Van een echt interview is het niet meer van gekomen. Vroon was niet consequent en schreef voor iedereen en elk tijdschrift dat hem maar uitnodigde. Clichématig gesteld: Vroon heeft de psychologie in Nederland op de kaart gezet. Vooral door zijn columns en politieke beschouwingen.
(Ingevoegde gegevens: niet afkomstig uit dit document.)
/-- What a step of a transmission does with the events still to be sent: it performs the first of them, or the first is a request that fails
(42_transmitter.md R120). -/
inductive SendStep (s t : State) : Prop where
  | waited (d : Nat) (hs : s.toSend = .wait d :: t.toSend) (hlog : Logs s (.wait d) t) (ht : t.phase.sending = true)
      (herr : t.err = s.err) (hf : t.failsAt = s.failsAt)
  | granted (op : DrvOp) (ha : s.failsAt 0 = false) (hs : s.toSend = .req op false :: t.toSend)
      (hlog : Logs s (.req op false) t) (ht : t.phase.sending = true) (herr : t.err = s.err)
      (hf : t.failsAt = fun j => s.failsAt (j + 1))
  | notAcquired (l : List Event) (ha : s.failsAt 0 = true) (hs : s.toSend = .configure :: l)
      (hlog : Logs s (.req .configure true) t) (ht : t.phase = .idle) (hdone : t.done = true) (herr : t.err = 3)
  | faulted (op : DrvOp) (hc : op ≠ .configure) (hr : op ≠ .release) (l : List Event) (ha : s.failsAt 0 = true)
      (hs : s.toSend = .req op false :: l) (hlog : Logs s (.req op true) t) (ht : t.phase = .release) (herr : t.err = 2)
  | released (hs : s.toSend = [.release]) (hlog : Logs s .release t) (ht : t.phase = .idle) (hdone : t.done = true)
      (herr : t.err = s.err)

theorem SendStep.toSend_ne_nil {s t : State} (h : SendStep s t) : s.toSend ≠ [] := by
  cases h with
  | waited _ hs | granted _ _ hs | notAcquired _ _ hs | faulted _ _ _ _ _ hs | released hs =>
    rw [hs]
    nofun

/-- Row by row of the step table: its event is the next to be sent, and its writes leave the rest. -/
theorem StepTo.sendStep {s t : State} (hp : s.paramsOk = true) (ht : s.tmr = 0) (hn : NoReset s)
    (hs : s.phase.sending = true) (h : StepTo s t) : SendStep s t := by
  have hsync : s.params.syncPulses ≠ 0 := by
    obtain ⟨-, -, hsync, -⟩ := State.paramsOk_iff.mp hp
    exact Nat.ne_of_gt hsync
  have hf (op : DrvOp) : (s.request op).failsAt = fun j => s.failsAt (j + 1) := s.failsAt_request op
  have hw (d : Dsel) : Logs s (.wait (s.mem.duration d)) (s.waited d) := by
    rw [State.waited_eq_afterWait ht]
    exact ⟨rfl, rfl⟩
  cases h with
  | hold h | start _ _ _ _ h | resetIdle h | unknown h | invalid h | valid h => rw [h] at hs; cases hs
  | reset k w _ _ hr => exact absurd hn (not_noReset hr)
  | configureEmpty h ha hl =>
    refine .granted .configure (State.failsAt_zero_ok ha) ?_ ⟨rfl, rfl⟩ rfl rfl (hf .configure)
    exact (State.toSend_of_phase h).trans (congrArg (transmitOk s.mem s.params.syncPulses s.command) hl)
  | configure h ha hl =>
    refine .granted .configure (State.failsAt_zero_ok ha) ?_ ⟨rfl, rfl⟩ rfl rfl (hf .configure)
    have hheader := State.headerLeft_eq (s := s.hdrStart) hsync
    exact (State.toSend_of_phase h).trans ((State.transmitOk_eq hl).trans (congrArg _ hheader.symm))
  | configureFails h ha =>
    exact .notAcquired _ (State.failsAt_zero_fail ha) (State.toSend_of_phase h) ⟨rfl, rfl⟩ rfl rfl rfl
  | high h ha | bodyHigh h ha =>
    exact .granted .setHigh (State.failsAt_zero_ok ha) (State.toSend_of_phase h) ⟨rfl, rfl⟩ rfl rfl (hf .setHigh)
  | low h ha | bodyLow h ha =>
    exact .granted .setLow (State.failsAt_zero_ok ha) (State.toSend_of_phase h) ⟨rfl, rfl⟩ rfl rfl (hf .setLow)
  | highFails h ha =>
    refine h.elim (fun h => ?_) (fun h => ?_) <;>
      exact .faulted .setHigh nofun nofun _ (State.failsAt_zero_fail ha) (State.toSend_of_phase h) ⟨rfl, rfl⟩ rfl rfl
  | lowFails h ha =>
    refine h.elim (fun h => ?_) (fun h => ?_) <;>
      exact .faulted .setLow nofun nofun _ (State.failsAt_zero_fail ha) (State.toSend_of_phase h) ⟨rfl, rfl⟩ rfl rfl
  | release h => exact .released (State.toSend_of_phase h) ⟨rfl, rfl⟩ rfl rfl rfl
  | highOver h => exact .waited _ (State.toSend_of_phase h) ⟨rfl, (hw .son).edge⟩ rfl rfl rfl
  | syncMore h h1 =>
    refine .waited _ ?_ ⟨rfl, (hw .soff).edge⟩ rfl rfl rfl
    have hheader := State.headerLeft_eq (s := { s with sync_left := s.sync_left - 1 }) (Nat.sub_ne_zero_of_lt h1)
    exact (State.toSend_of_phase h).trans (congrArg (_ :: ·) hheader.symm)
  | syncLast h h0 =>
    refine .waited _ ?_ ⟨rfl, (hw .soff).edge⟩ rfl rfl rfl
    exact (State.toSend_of_phase h).trans
      (congrArg (fun k => _ :: (headerTrace s.mem (k - 1) ++ s.bodyLeft 0)) h0)
  | longOver h hl =>
    have hdrop : s.groupLeft.drop 1 = .wait (s.mem.duration .lon) :: s.groupLeft.drop 2 := by
      rw [State.groupLeft_long hl]
      rfl
    exact .waited _ ((State.toSend_of_phase h).trans hdrop) ⟨rfl, (hw .lon).edge⟩ rfl rfl rfl
  | shortOver h hl =>
    have hdrop : s.groupLeft.drop 1 = .wait (s.mem.duration .son) :: s.groupLeft.drop 2 := by
      rw [State.groupLeft_short hl]
      rfl
    exact .waited _ ((State.toSend_of_phase h).trans hdrop) ⟨rfl, (hw .son).edge⟩ rfl rfl rfl
  | groupMore h hl =>
    refine .waited _ ?_ ⟨rfl, (hw .soff).edge⟩ rfl rfl rfl
    have hgroup := State.groupLeft_eq { s with long_left := s.long_left - 1 }
    exact (State.toSend_of_phase h).trans ((congrArg (List.drop 3) (State.groupLeft_long hl)).trans
      (congrArg (_ :: ·) hgroup.symm))
  | groupLast h hl =>
    exact .waited _ ((State.toSend_of_phase h).trans (congrArg (List.drop 3) (State.groupLeft_short hl)))
      ⟨rfl, (hw .soff).edge⟩ rfl rfl rfl
  | repeatGap h =>
    refine .waited _ ?_ ⟨rfl, (hw .rres).edge⟩ rfl rfl rfl
    have hheader := State.headerLeft_eq (s := s.hdrStart) hsync
    exact (State.toSend_of_phase h).trans (congrArg (_ :: ·) hheader.symm)
  | symbol d idx h hi =>
    refine .waited _ ?_ ⟨rfl, (hw d).edge⟩ rfl rfl rfl
    have hgroup := State.groupLeft_eq { s with sym_idx := idx, long_left := s.mem.readSym (s.base_r + idx) }
    exact h.toSend.trans (congrArg (_ :: ·) ((State.bodyLeft_symbol hi).trans hgroup.symm))
  | lastRepeat d idx h hi hr =>
    exact .waited _ (h.toSend.trans (congrArg (_ :: ·) (State.bodyLeft_last hi hr))) ⟨rfl, (hw d).edge⟩ rfl rfl rfl
  | nextRepeat d idx h hi hr =>
    exact .waited _ (h.toSend.trans (congrArg (_ :: ·) (State.bodyLeft_next hi hr))) ⟨rfl, (hw d).edge⟩ rfl rfl rfl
"Aanknopingspunten voor een biografie waren er genoeg." Was hij geslachtofferd door de media? De titel - Weg met Piet Vroon - slaat op "weg met de psychologie." Psychologen bestuderen wetten van gedrag waar ze zelf ook gehoorzamen. Vroon was altijd leerling van Frederik Buytendijk, een fenomenoloog. Deze verafschuwen de experimentele methode om meer over menselijk gedrag te weten te komen. Doel daarbij is om tot volwaardig mens-zijn te komen. Mensen doen niet wat ze zeggen en zeggen niet wat ze doen, was een aforisme dat Vroon graag aanhaalde. Privé ging dat ook voor hem op. Vroon dankt zijn bekendheid aan de media, waarin hij aanvankelijk scherp en deskundig te woord gaat, maar allengs zich meer opent over zijn (calvinistische) verleden en steeds verder meningen verwoordt dan puur of objectief over psychologie schrijft.
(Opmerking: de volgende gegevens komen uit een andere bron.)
-- ==== Sys2Proof/Machine/Flags.lean ====
section
/-! DEFINITION. The block has no flags or condition codes (R25). What a command leaves in their place is a status code
(R255); this file holds the codes and the packed read-only views of the state: `CAP` (R27), `CTXSTAT` (R28) and
`ENGSTAT` (R29). -/

namespace Sys2Proof.Machine

/-- The status codes (R255). -/
inductive StatusCode where
  | ok
  | badCommand
  | badAddress
  | state
  | badKeyLength
  | badNonceLength
  | badTagLength
  | badAdLength
  | badInputLength
  | bufferTooSmall
  | alias_
  | tooLarge
  | decrypt
  | direction
  | unsupported
  deriving DecidableEq, Repr

/-- The number of a status code (R255). -/
def StatusCode.code : StatusCode → BitVec 8
  | .ok => 0
  | .badCommand => 1
  | .badAddress => 2
  | .state => 3
  | .badKeyLength => 4
  | .badNonceLength => 5
  | .badTagLength => 6
  | .badAdLength => 7
  | .badInputLength => 8
  | .bufferTooSmall => 9
  | .alias_ => 10
  | .tooLarge => 11
  | .decrypt => 12
  | .direction => 13
  | .unsupported => 14

/-- The number of an engine phase (R37, R130). -/
def Phase.code : Phase → BitVec 3
  | .uninit => 0
  | .keyed => 1
  | .nonceSet => 2
  | .aad => 3
  | .payload => 4
  | .final => 5

/-- The number of a direction (R34). -/
def Dir.code : Dir → BitVec 2
  | .both => 0
  | .sealOnly => 1
  | .openOnly => 2

/-- A one-bit field. -/
def bit (b : Bool) : BitVec 1 := BitVec.ofBool b

/-- `CAP.VALID`, bit 31 (R27). -/
def capValid (cap : BitVec 32) : Bool := cap.getLsbD 31

/-- The latched `CAP` of a probe word: `(PROBE & 0x3) | 0x8000_0000` (R33). -/
def capOfProbe (probe : BitVec 32) : BitVec 32 := (probe &&& 0x3) ||| 0x80000000

/-- `select_impl() = CAP[1:0]`, 4 bits with bits 3:2 zero (R33). -/
def selectImpl (cap : BitVec 32) : BitVec 4 := (cap.extractLsb' 0 2).setWidth 4

/-- `CTXSTAT` of a slot (R28): bits 23:16 `tag_len`, 15:8 `desc`, 7:4 `impl`, 3 `iv_fixed_set`, 2:1 `dir`, 0 `live`;
the whole word 0 for a free slot. -/
def ctxStat (sl : Slot) : BitVec 32 :=
  if sl.live then
    (0 : BitVec 8) ++ sl.tagLen ++ sl.desc ++ sl.impl ++ bit sl.ivFixedSet ++ sl.dir.code ++ bit sl.live
  else 0

/-- `ENGSTAT` (R29): bits 15:12 `eng.impl`, 9 `ctr.valid`, 8 `gh.valid`, 7:4 `eng.pfill`, 2:0 `eng.phase`. -/
def engStat (e : Engine) (g : GhUnit) (c : CtrUnit) : BitVec 32 :=
  (0 : BitVec 16) ++ e.impl ++ (0 : BitVec 2) ++ bit c.valid ++ bit g.valid ++ e.pfill ++ (0 : BitVec 1) ++ e.phase.code

end Sys2Proof.Machine
end

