-- ==== Sys2Proof/Machine/Ctr.lean ====
section
/-! DEFINITION. U2, the counter-mode keystream driver (R120, R121) and the commands of the direct counter unit `ctr`
(R124, R125). A block cipher enters as the function `E` of blocks that `BC.E(key, ·)` is. -/

namespace Sys2Proof.Machine

/-- `INC32(CB)` (R120): the last 4 bytes plus 1 modulo `2^32`; the first 12 bytes are kept. -/
def inc32 (cb : Block) : Block := cb.extractLsb' 32 96 ++ (cb.extractLsb' 0 32 + 1)

/-- The loop of `GCTR` over the pieces of the data (R121). -/
def gctrLoop (E : Block → Block) : Block → List (List Byte) → List Byte × Block
  | c, [] => ([], c)
  | c, d :: ds =>
    let r := gctrLoop E (inc32 c) ds
    (xorBytes d (blockBytes (E c)) ++ r.1, r.2)

/-- `GCTR(key, CB, D)` with `E = BC.E(key, ·)` (R121): the output and the next counter block. -/
def gctr (E : Block → Block) (cb : Block) (d : List Byte) : List Byte × Block := gctrLoop E cb (chunks 16 d)

/-- `BC.E(eng.key, ·)`: the block cipher bound to the direct engine under its key (R41, R132). -/
def engCipher (κ : Cfg) (e : Engine) (b : Block) : Block := κ.bc κ.engBc e.key b

/-- `CTR_LOAD` under a configuration (R124). -/
def ctrLoadOn (κ : Cfg) (s : State) : Result :=
  let s := s.clearPerf
  checked false
    [ (decide (s.x.inl ≠ 16), .badInputLength),
      (!bufOk κ s.x.inp 16, .badAddress) ] s fun s =>
  .next ({ s with ctr := { valid := true, cb := blockOf (s.readBuf s.x.inp 16) } }.done 0)

/-- `CTR_LOAD` (R124). -/
def execCtrLoad (s : State) : Result := ctrLoadOn std s

/-- `CTR_XOR` under a configuration (R125). -/
def ctrXorOn (κ : Cfg) (s : State) : Result :=
  let s := s.clearPerf
  checked false
    [ (decide (s.eng.phase = .uninit) || !s.ctr.valid, .state),
      (!bufOk κ s.x.inp s.x.inl || !bufOk κ s.x.outp s.x.inl, .badAddress),
      (!aliasOk s.x.inp s.x.inl s.x.outp s.x.inl, .alias_) ] s fun s =>
  let r := gctr (engCipher κ s.eng) s.ctr.cb (s.readBuf s.x.inp s.x.inl)
  .next (({ s with ctr := { s.ctr with cb := r.2 } }.writeBuf s.x.outp r.1).done s.x.inl.toNat)

/-- `CTR_XOR` (R125). -/
def execCtrXor (s : State) : Result := ctrXorOn std s

end Sys2Proof.Machine
end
De opzet van het boek is een soort thematische indeling: In deel 1 staat de positie in de media centraal en zijn calvinistische achtergrond. Deel 2, de ontwikkeling als wetenschapper, deel 3 de ontwikkeling als populisator van de psychologie en het vierde deel: meer psychologische achtergronden van zijn neergang. In de epiloog geeft de auteur zijn persoonlijke noot aan hoe hij meent dat de hoogleraar herinnerd verdiend te worden.
Een mediageniek psycholoog uit een calvinistisch milieu (1). Piet Vroon is een psycholoog die zijn bekendheid, maar ook zijn neergang in belangrijke mate te danken heeft aan de media.
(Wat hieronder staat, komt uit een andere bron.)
-- ==== Sys2Proof/Machine/Gf.lean ====
section
/-! DEFINITION. The field arithmetic of U1 (R100 to R109): the product by definition, the 4-bit table method and the
carry-less-multiply method. Field bit `i` is the `i`-th bit of a block from the most significant end (R9). -/

namespace Sys2Proof.Machine

/-- `MULX(V)`: multiplication by `x` (R101). -/
def mulx (v : Block) : Block :=
  (v >>> 1) ^^^ (if v.getLsbD 0 then 0xE1000000000000000000000000000000 else 0)

/-- One turn of the loop of R100, for field bit `i` of `X`: the pair is `(Z, V)`. -/
def gfStep (x : Block) (zv : Block × Block) (i : Nat) : Block × Block :=
  (if x.getMsbD i then zv.1 ^^^ zv.2 else zv.1, mulx zv.2)

/-- `GFMUL(X, Y)` (R100). -/
def gfmul (x y : Block) : Block := ((List.range 128).foldl (gfStep x) (0, y)).1

/-- `GHASH(H, X0, D)` (R104), for `D` of a multiple of 16 bytes. -/
def ghash (h x0 : Block) (d : List Byte) : Block := (blocks d).foldl (fun x b => gfmul (x ^^^ b) h) x0

/-- `TABLE(H)` (R105): `T[8]`, `T[4]`, `T[2]`, `T[1]` are `H` times `1`, `x`, `x^2`, `x^3`; every other entry is the
sum `T[i] ⊕ T[j]` of the recipe. -/
def ghTable (h : Block) : GhTable :=
  let t8 := h
  let t4 := mulx t8
  let t2 := mulx t4
  let t1 := mulx t2
  let t3 := t2 ^^^ t1
  let t5 := t4 ^^^ t1
  let t6 := t4 ^^^ t2
  let t7 := t4 ^^^ t3
  #v[0, t1, t2, t3, t4, t5, t6, t7,
     t8, t8 ^^^ t1, t8 ^^^ t2, t8 ^^^ t3, t8 ^^^ t4, t8 ^^^ t5, t8 ^^^ t6, t8 ^^^ t7]

/-- The table `R4` of R106. -/
def r4 : Vector (BitVec 16) 16 :=
  #v[0x0000, 0x1C20, 0x3840, 0x2460, 0x7080, 0x6CA0, 0x48C0, 0x54E0,
     0xE100, 0xFD20, 0xD940, 0xC560, 0x9180, 0x8DA0, 0xA9C0, 0xB5E0]

/-- `MULX4(V)` (R106). -/
def mulx4 (v : Block) : Block :=
  (v >>> 4) ^^^ ((r4[(v.extractLsb' 0 4).toNat]'(v.extractLsb' 0 4).isLt).setWidth 128 <<< 112)

/-- Entry `T[n]` of a table for a 4-bit index. -/
def tableAt (t : GhTable) (n : BitVec 4) : Block := t[n.toNat]'n.isLt

/-- The two nibbles of byte `X[k]` folded in, low nibble first (R107). -/
def tableByte (t : GhTable) (x : Block) (z : Block) (k : Nat) : Block :=
  let lo := mulx4 z ^^^ tableAt t ((getByte x k).extractLsb' 0 4)
  mulx4 lo ^^^ tableAt t ((getByte x k).extractLsb' 4 4)

/-- `GFMUL_TABLE(X, T)`: Horner's rule from byte 15 down to byte 0 (R107). -/
def gfmulTable (x : Block) (t : GhTable) : Block := (List.range 16).reverse.foldl (tableByte t x) 0

/-- `refl(X)`: bit `i` of the result is field bit `i` of `X` (R109). -/
def refl (x : Block) : Block := x.reverse

/-- `clmul(a, b)`: the carry-less product of two 128-bit integers, of degree at most 254 (R109). -/
def clmul (a b : Block) : BitVec 256 :=
  (List.range 128).foldl (fun z i => if a.getLsbD i then z ^^^ (b.setWidth 256 <<< i) else z) 0

/-- `P = 2^128 + 2^7 + 2^2 + 2 + 1` (R109). -/
def clPoly : BitVec 256 := 0x100000000000000000000000000000087

/-- The remainder modulo `P` over GF(2): the terms of degree 255 down to 128 are cancelled in turn (R109). -/
def clMod (v : BitVec 256) : Block :=
  ((List.range 128).reverse.foldl (fun z i => if z.getLsbD (128 + i) then z ^^^ (clPoly <<< i) else z) v).setWidth 128

/-- `GFMUL_CLMUL(X, Y)` (R109); `refl` is its own inverse. -/
def gfmulClmul (x y : Block) : Block := refl (clMod (clmul (refl x) (refl y)))

end Sys2Proof.Machine
end

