-- ==== Sys2Proof/Machine/Gh.lean ====
section
/-! DEFINITION. The commands of the direct multiplier unit `gh` (R110 to R115). None touches `eng`, `ctr` or a slot. -/

namespace Sys2Proof.Machine

/-- `GH_LOADH` under a configuration (R110): the probe is latched first, whether or not the checks then pass (R33). -/
def ghLoadhOn (κ : Cfg) (s : State) : Result :=
  let s := (s.latchCap κ).clearPerf
  checked false
    [ (decide (s.x.inl ≠ 16), .badInputLength),
      (!bufOk κ s.x.inp 16, .badAddress) ] s fun s =>
  let h := blockOf (s.readBuf s.x.inp 16)
  let g : GhUnit := { valid := true, h := h, htable := ghTable h, x := 0, impl := selectImpl s.cap }
  .next ({ s with gh := g }.done 0)

/-- `GH_LOADH` (R110). -/
def execGhLoadh (s : State) : Result := ghLoadhOn std s

/-- `GH_LOADX` under a configuration (R111). -/
def ghLoadxOn (κ : Cfg) (s : State) : Result :=
  let s := s.clearPerf
  checked false
    [ (!s.gh.valid, .state),
      (decide (s.x.inl ≠ 16), .badInputLength),
      (!bufOk κ s.x.inp 16, .badAddress) ] s fun s =>
  .next ({ s with gh := { s.gh with x := blockOf (s.readBuf s.x.inp 16) } }.done 0)

/-- `GH_LOADX` (R111). -/
def execGhLoadx (s : State) : Result := ghLoadxOn std s

/-- `GH_MUL` (R112). -/
def execGhMul (s : State) : Result :=
  let s := s.clearPerf
  checked false [ (!s.gh.valid, .state) ] s fun s =>
  .next ({ s with gh := { s.gh with x := gfmul s.gh.x s.gh.h } }.done 0)

/-- `GH_HASH` under a configuration (R113). -/
def ghHashOn (κ : Cfg) (s : State) : Result :=
  let s := s.clearPerf
  checked false
    [ (!s.gh.valid, .state),
      (decide (s.x.inl.toNat % 16 ≠ 0), .badInputLength),
      (!bufOk κ s.x.inp s.x.inl, .badAddress) ] s fun s =>
  .next ({ s with gh := { s.gh with x := ghash s.gh.h s.gh.x (s.readBuf s.x.inp s.x.inl) } }.done 0)

/-- `GH_HASH` (R113). -/
def execGhHash (s : State) : Result := ghHashOn std s

/-- `GH_STOREX` under a configuration (R114): 16 bytes are written at `OUTP`; `OUTMAX` is not read. -/
def ghStorexOn (κ : Cfg) (s : State) : Result :=
  let s := s.clearPerf
  checked false
    [ (!s.gh.valid, .state),
      (!bufOk κ s.x.outp 16, .badAddress) ] s fun s =>
  .next ((s.writeBuf s.x.outp (blockBytes s.gh.x)).done 16)

/-- `GH_STOREX` (R114). -/
def execGhStorex (s : State) : Result := ghStorexOn std s

end Sys2Proof.Machine
end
Deze media werd een verslaving: want "als de media je weet te vinden wordt er ook steeds meer een beroep op je gedaan." Het is een soort vliegwiel waar je niet van los komt.
Een wet van Vroon: het product van gehoorzaamheid van mensen en het aantal regels is een constante: m.a.w. "hoe meer regels hoe meer vlegels." Vroon was ook buiten het academische leven actief, bijvoorbeeld bij consultantsbedrijf BSO werd hij binnengehaald. "Al was het netto effect nauwelijks bekend." Na forse kritiek op "Wolfsklem" in 1993 lijkt de top gezet. In 1995 neemt hij afscheid als columnist van de Vk. Dan is er een stilte tot 1997 wanneer "prutswerk" verschijnt, en Parool drukt een interview af (te vinden in de biografie) waarin de geleerde erg in de war lijkt. Oktober '97 is het dieptepunt wanneer hij meedoet met "Spijkers," Vroon was geen schim meer van de ooit "erudiete, gevatte en provocerende geleerde die hij in zomergast (1991) nog was." In de vakgroep wisten ze al dat Vroon lange tijd ziek was en dat Spijkers de druppel was die zijn dood versneld heeft. Youp van 't Hek neemt het voor de manisch depressieve man op.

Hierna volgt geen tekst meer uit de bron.